The task :: Go through the listing below and output exactly the line with "let claimed := claimNext", the line with "if swap then", and each line between; omit the rest.

Source records ::
════════════════════

-- ==== Sys2Proof/Machine/Csr.lean ====
section
/-! DEFINITION. The CSR address space: the list of R41, the access check of R42, and what a read and a write of each
ordinary CSR does (11_csr.md). -/

namespace Sys2Proof.Machine

/-- The CSRs of 10_state.md R41, in its order. -/
inductive Csr where
  | mvendorid | marchid | mimpid | mhartid
  | mstatus | misa | mie | mtvec | mcounteren | mtvt | mcountinhibit
  | mscratch | mepc | mcause | mtval | mip | mnxti | mintstatus | mscratchcsw | mscratchcswl
  | mcycle | mcycleh | minstret | minstreth
  | cycle | time | instret | cycleh | timeh | instreth
  | mnvec | msubm | mmiscCtl | msavestatus | msaveepc1 | msavecause1 | msaveepc2 | msavecause2
  | pushmsubm | mtvt2 | jalmnxti | pushmcause | pushmepc
  | wfe | sleepvalue | txevt
deriving DecidableEq, Repr

/-- The access classes that occur (R40, R41). -/
inductive CsrClass where
  | mrw
  | mro
  | uro
deriving DecidableEq, Repr

/-- The CSR at an address; none for a non-existing address (R41). -/
def csrAt (a : CsrAddr) : Option Csr :=
  match a with
  | 0xF11#12 => some .mvendorid
  | 0xF12#12 => some .marchid
  | 0xF13#12 => some .mimpid
  | 0xF14#12 => some .mhartid
  | 0x300#12 => some .mstatus
  | 0x301#12 => some .misa
  | 0x304#12 => some .mie
  | 0x305#12 => some .mtvec
  | 0x306#12 => some .mcounteren
  | 0x307#12 => some .mtvt
  | 0x320#12 => some .mcountinhibit
  | 0x340#12 => some .mscratch
  | 0x341#12 => some .mepc
  | 0x342#12 => some .mcause
  | 0x343#12 => some .mtval
  | 0x344#12 => some .mip
  | 0x345#12 => some .mnxti
  | 0x346#12 => some .mintstatus
  | 0x348#12 => some .mscratchcsw
  | 0x349#12 => some .mscratchcswl
  | 0xB00#12 => some .mcycle
  | 0xB80#12 => some .mcycleh
  | 0xB02#12 => some .minstret
  | 0xB82#12 => some .minstreth
  | 0xC00#12 => some .cycle
  | 0xC01#12 => some .time
  | 0xC02#12 => some .instret
  | 0xC80#12 => some .cycleh
  | 0xC81#12 => some .timeh
  | 0xC82#12 => some .instreth
  | 0x7C3#12 => some .mnvec
  | 0x7C4#12 => some .msubm
  | 0x7D0#12 => some .mmiscCtl
  | 0x7D6#12 => some .msavestatus
  | 0x7D7#12 => some .msaveepc1
  | 0x7D8#12 => some .msavecause1
  | 0x7D9#12 => some .msaveepc2
  | 0x7DA#12 => some .msavecause2
  | 0x7EB#12 => some .pushmsubm
  | 0x7EC#12 => some .mtvt2
  | 0x7ED#12 => some .jalmnxti
  | 0x7EE#12 => some .pushmcause
  | 0x7EF#12 => some .pushmepc
  | 0x810#12 => some .wfe
  | 0x811#12 => some .sleepvalue
  | 0x812#12 => some .txevt
  | _ => none

/-- The access class of a CSR (R41). -/
def csrClass : Csr → CsrClass
  | .mvendorid | .marchid | .mimpid | .mhartid | .misa | .mintstatus | .mnvec => .mro
  | .cycle | .time | .instret | .cycleh | .timeh | .instreth => .uro
  | .mstatus | .mie | .mtvec | .mcounteren | .mtvt | .mcountinhibit | .mscratch | .mepc | .mcause | .mtval | .mip
  | .mnxti | .mscratchcsw | .mscratchcswl | .mcycle | .mcycleh | .minstret | .minstreth | .msubm | .mmiscCtl
  | .msavestatus | .msaveepc1 | .msavecause1 | .msaveepc2 | .msavecause2 | .pushmsubm | .mtvt2 | .jalmnxti
  | .pushmcause | .pushmepc | .wfe | .sleepvalue | .txevt => .mrw

/-- The counter enable that User Mode needs to read a URO register (R42). -/
def counterEnabled (r : CsrFile) : Csr → Bool
  | .cycle | .cycleh => r.counterenCy
  | .time | .timeh => r.counterenTm
  | .instret | .instreth => r.counterenIr
  | _ => false

/-- The access check of R42 on an existing register, for an access that writes iff `wr`. -/
def accessAllowed (s : State) (c : Csr) (wr : Bool) : Bool :=
  match s.priv with
  | .machine => !(wr && csrClass c != .mrw)
  | .user => csrClass c == .uro && !wr && counterEnabled s.csr c

/-- The register that a CSR instruction may access; none where it is illegal (R42). -/
def csrAccess (s : State) (a : CsrAddr) (wr : Bool) : Option Csr :=
  match csrAt a with
  | none => none
  | some c =>
    if c = .mcounteren ∧ s.cfg.hasUmode = false then none
    else if accessAllowed s c wr then some c else none

/-- The CSRs that have no value of their own and turn an instruction into another operation (43 section 4). -/
def isSpecial : Csr → Bool
  | .mnxti | .jalmnxti | .pushmsubm | .pushmcause | .pushmepc | .mscratchcsw | .mscratchcswl => true
  | _ => false

/-- What stops an ordinary access (11_csr.md R59, R60), or an undocumented form on a special register (43 R304). -/
def csrRefusal (s : State) (c : Csr) : Option Refusal :=
  if isSpecial c then some .undocumentedCsrForm
  else if (c = .mie ∨ c = .mip) ∧ eclicMode s.csr = false then some .mieMipOutsideEclicMode
  else none

/-- The value of an ordinary CSR (11_csr.md); the special ones have none. -/
def csrRead (s : State) : Csr → Word
  | .mvendorid => s.cfg.mvendorid
  | .marchid => s.cfg.marchid
  | .mimpid => s.cfg.mimpid
  | .mhartid => s.cfg.mhartid
  | .mstatus => mstatusWord s.csr (Config.freeStatusBit s.steps)
  | .misa => misaWord s.cfg
  | .mie => 0#32
  | .mtvec => s.csr.mtvec
  | .mcounteren => mcounterenWord s.csr
  | .mtvt => s.csr.mtvt
  | .mcountinhibit => mcountinhibitWord s.csr
  | .mscratch => s.csr.mscratch
  | .mepc => s.csr.mepc
  | .mcause => mcauseWord s.csr
  | .mtval => s.csr.mtval
  | .mip => 0#32
  | .mnxti => 0#32
  | .mintstatus => mintstatusWord s.csr
  | .mscratchcsw => 0#32
  | .mscratchcswl => 0#32
  | .mcycle => lowHalf s.mcycle
  | .mcycleh => highHalf s.mcycle
  | .minstret => lowHalf s.minstret
  | .minstreth => highHalf s.minstret
  | .cycle => lowHalf s.mcycle
  | .time => lowHalf s.timer.mtime
  | .instret => lowHalf s.minstret
  | .cycleh => highHalf s.mcycle
  | .timeh => highHalf s.timer.mtime
  | .instreth => highHalf s.minstret
  | .mnvec => mnvecWord s.cfg s.csr
  | .msubm => msubmWord s.csr
  | .mmiscCtl => mmiscCtlWord s.csr
  | .msavestatus => msavestatusWord s.csr
  | .msaveepc1 => s.csr.save1.epc
  | .msavecause1 => s.csr.save1.cause
  | .msaveepc2 => s.csr.save2.epc
  | .msavecause2 => s.csr.save2.cause
  | .pushmsubm => 0#32
  | .mtvt2 => s.csr.mtvt2
  | .jalmnxti => 0#32
  | .pushmcause => 0#32
  | .pushmepc => 0#32
  | .wfe => bitWord s.csr.wfe
  | .sleepvalue => bitWord s.csr.sleepvalue
  | .txevt => 0#32

/-- The state after `v` is written to a CSR; the read-only and the special ones keep it (11_csr.md R50). -/
def csrWrite (s : State) (c : Csr) (v : Word) : State :=
  match c with
  | .mstatus => { s with csr := writeMstatus s.cfg (Config.freeModeIsM s.steps 0) s.csr v }
  | .mtvec => { s with csr := { s.csr with mtvec := v } }
  | .mcounteren =>
    { s with csr := { s.csr with
      counterenCy := v.getLsbD 0, counterenTm := v.getLsbD 1, counterenIr := v.getLsbD 2 } }
  | .mtvt => { s with csr := { s.csr with mtvt := mtvtLayout s.cfg v } }
  | .mcountinhibit => { s with csr := { s.csr with inhibitCy := v.getLsbD 0, inhibitIr := v.getLsbD 2 } }
  | .mscratch => { s with csr := { s.csr with mscratch := v } }
  | .mepc => { s with csr := { s.csr with mepc := clearBit0 v } }
  | .mcause => { s with csr := writeMcause s.cfg (Config.freeModeIsM s.steps 0) s.csr v }
  | .mtval => { s with csr := { s.csr with mtval := v } }
  | .mcycle => { s with mcycle := withLow s.mcycle v }
  | .mcycleh => { s with mcycle := withHigh s.mcycle v }
  | .minstret => { s with minstret := withLow s.minstret v }
  | .minstreth => { s with minstret := withHigh s.minstret v }
  | .msubm => { s with csr := writeMsubm s.csr v }
  | .mmiscCtl => { s with csr := { s.csr with nmiCauseFff := v.getLsbD 9 } }
  | .msavestatus => { s with csr := writeMsavestatus s.csr v }
  | .msaveepc1 => { s with csr := { s.csr with save1 := { s.csr.save1 with epc := clearBit0 v } } }
  | .msavecause1 => { s with csr := { s.csr with save1 := { s.csr.save1 with cause := causeLayout v } } }
  | .msaveepc2 => { s with csr := { s.csr with save2 := { s.csr.save2 with epc := clearBit0 v } } }
  | .msavecause2 => { s with csr := { s.csr with save2 := { s.csr.save2 with cause := causeLayout v } } }
  | .mtvt2 => { s with csr := { s.csr with mtvt2 := mtvt2Layout v } }
  | .wfe => { s with csr := { s.csr with wfe := v.getLsbD 0 } }
  | .sleepvalue => { s with csr := { s.csr with sleepvalue := v.getLsbD 0 } }
  | .txevt => if v.getLsbD 0 then { s with txPulses := s.txPulses + 1 } else s
  | .mvendorid | .marchid | .mimpid | .mhartid | .misa | .mie | .mip | .mnxti | .mintstatus | .mscratchcsw
  | .mscratchcswl | .cycle | .time | .instret | .cycleh | .timeh | .instreth | .mnvec | .pushmsubm | .jalmnxti
  | .pushmcause | .pushmepc => s

/-! ## The six CSR instructions on an ordinary register (43 R279 to R286) -/

/-- The count of retired instructions after a CSR instruction that started in `s` and wrote `c` iff `wr`: an own count is
free where the instruction writes the counter itself (11_csr.md R77, 93 U10; log 15), and the inhibit bit that counts is
the one in force before it (log 30). -/
def countAfterCsr (s : State) (c : Csr) (wr : Bool) (minstret : BitVec 64) : BitVec 64 :=
  if s.csr.inhibitIr then minstret
  else if wr && (c == .minstret || c == .minstreth) then
    (if Config.freeOwnCount s.steps then minstret + 1 else minstret)
  else minstret + 1

/-- The state after the write of a CSR instruction. -/
def csrUpdated (s : State) (c : Csr) (wr : Bool) (v : Word) : State := if wr then csrWrite s c v else s

/-- An ordinary access: write `v` if `wr`, x[rd] <- the value before, and on (43 R280 to R285). -/
def csrOp (rd : Reg) (c : Csr) (wr : Bool) (v : Word) (s : State) : Out :=
  match csrRefusal s c with
  | some r => .refused r
  | none =>
    .next
      { setReg (csrUpdated s c wr v) rd (csrRead s c) with
        pc := s.pc + 4
        minstret := countAfterCsr s c wr (csrUpdated s c wr v).minstret }

/-! ## The special registers (43 section 4) -/

/-- The interrupt that mnxti and jalmnxti find: the ECLIC's request, above mcause.MPIL and not vectored (R296, R298,
decision D10). That it is found in the same way whatever mtvec.MODE is the model's choice (DESIGN CHOICE, log 40). -/
def nextInterrupt (s : State) : Option Candidate :=
  match eclicRequest s.eclic with
  | some w => if s.csr.causeMpil.toNat < w.level.toNat ∧ w.shv = false then some w else none
  | none => none

/-- The claim of an interrupt by mnxti or jalmnxti: EXCCODE, MIL, and the pending bit (R296, R298). -/
def claimNext (w : Candidate) (s : State) : State :=
  { s with
    csr := { s.csr with causeExccode := BitVec.ofNat 12 w.id, mil := w.level }
    eclic := claim s.eclic w.id }

/-- MNXTI_VALUE(id) and the state after a read of the table (R297; log 18, log 19, log 41). -/
def mnxtiValue (s : State) (w : Candidate) : Word × State :=
  match s.cfg.mnxtiReading with
  | .entryAddress => (vectorEntry s.csr w.id, s)
  | .entryContent => readData s (vectorEntry s.csr w.id) 4

/-- The read-modify-write of mstatus by mnxti: of bits 4:0 only MIE is writable, and MPP and MPIE, seen in mcause too, are
not changed (R296). -/
def mnxtiStatus (set : Bool) (uimm : BitVec 5) (s : State) : State :=
  if uimm.getLsbD 3 then { s with csr := { s.csr with mie := set } } else s

/-- csrrsi (`set`) and csrrci on mnxti (R296). -/
def mnxtiOp (set : Bool) (rd : Reg) (uimm : BitVec 5) (s : State) : Out :=
  match nextInterrupt s with
  | none => writeResult 4 rd 0#32 (mnxtiStatus set uimm s)
  | some w =>
    let claimed := if uimm = 0#5 then s else claimNext w (mnxtiStatus set uimm s)
    let valued := mnxtiValue claimed w
    writeResult 4 rd valued.1 valued.2

/-- csrrw on jalmnxti (R298; log 19, log 41). -/
def jalmnxtiOp (rd : Reg) (s : State) : Out :=
  match nextInterrupt s with
  | none => .next (retire 4 s)
  | some w =>
    let table := readData s (vectorEntry s.csr w.id) 4
    let claimed := claimNext w { table.2 with csr := { table.2.csr with mie := true } }
    .next (retireTo (clearBit0 table.1) (setReg claimed rd s.pc))

/-- csrrwi with rd = x0 on a push register: the store of `v` at x2 + 4 * uimm (R300). -/
def pushOp (uimm : BitVec 5) (v : Word) (s : State) : Out :=
  storeOp 4 4 v (getReg s regSp + (zext uimm <<< 2)) s

/-- csrrw on mscratchcsw and mscratchcswl: the exchange with mscratch if `swap`, else a move (R302, R303). -/
def scratchSwap (swap : Bool) (rd rs1 : Reg) (s : State) : Out :=
  if swap then
    writeResult 4 rd s.csr.mscratch { s with csr := { s.csr with mscratch := getReg s rs1 } }
  else writeResult 4 rd (getReg s rs1) s

/-- The trap came from another privilege mode (R302). -/
def fromOtherMode (s : State) : Bool := s.csr.mpp != 3#2

/-- Exactly one of the previous and the current level is 0 (R303). -/
def crossesLevelZero (s : State) : Bool := (s.csr.causeMpil == 0#8) != (s.csr.mil == 0#8)

end Sys2Proof.Machine
end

════════════════════

Result for this task ::
    let claimed := claimNext w { table.2 with csr := { table.2.csr with mie := true } }
    .next (retireTo (clearBit0 table.1) (setReg claimed rd s.pc))

/-- csrrwi with rd = x0 on a push register: the store of `v` at x2 + 4 * uimm (R300). -/
def pushOp (uimm : BitVec 5) (v : Word) (s : State) : Out :=
  storeOp 4 4 v (getReg s regSp + (zext uimm <<< 2)) s

/-- csrrw on mscratchcsw and mscratchcswl: the exchange with mscratch if `swap`, else a move (R302, R303). -/
def scratchSwap (swap : Bool) (rd rs1 : Reg) (s : State) : Out :=
  if swap then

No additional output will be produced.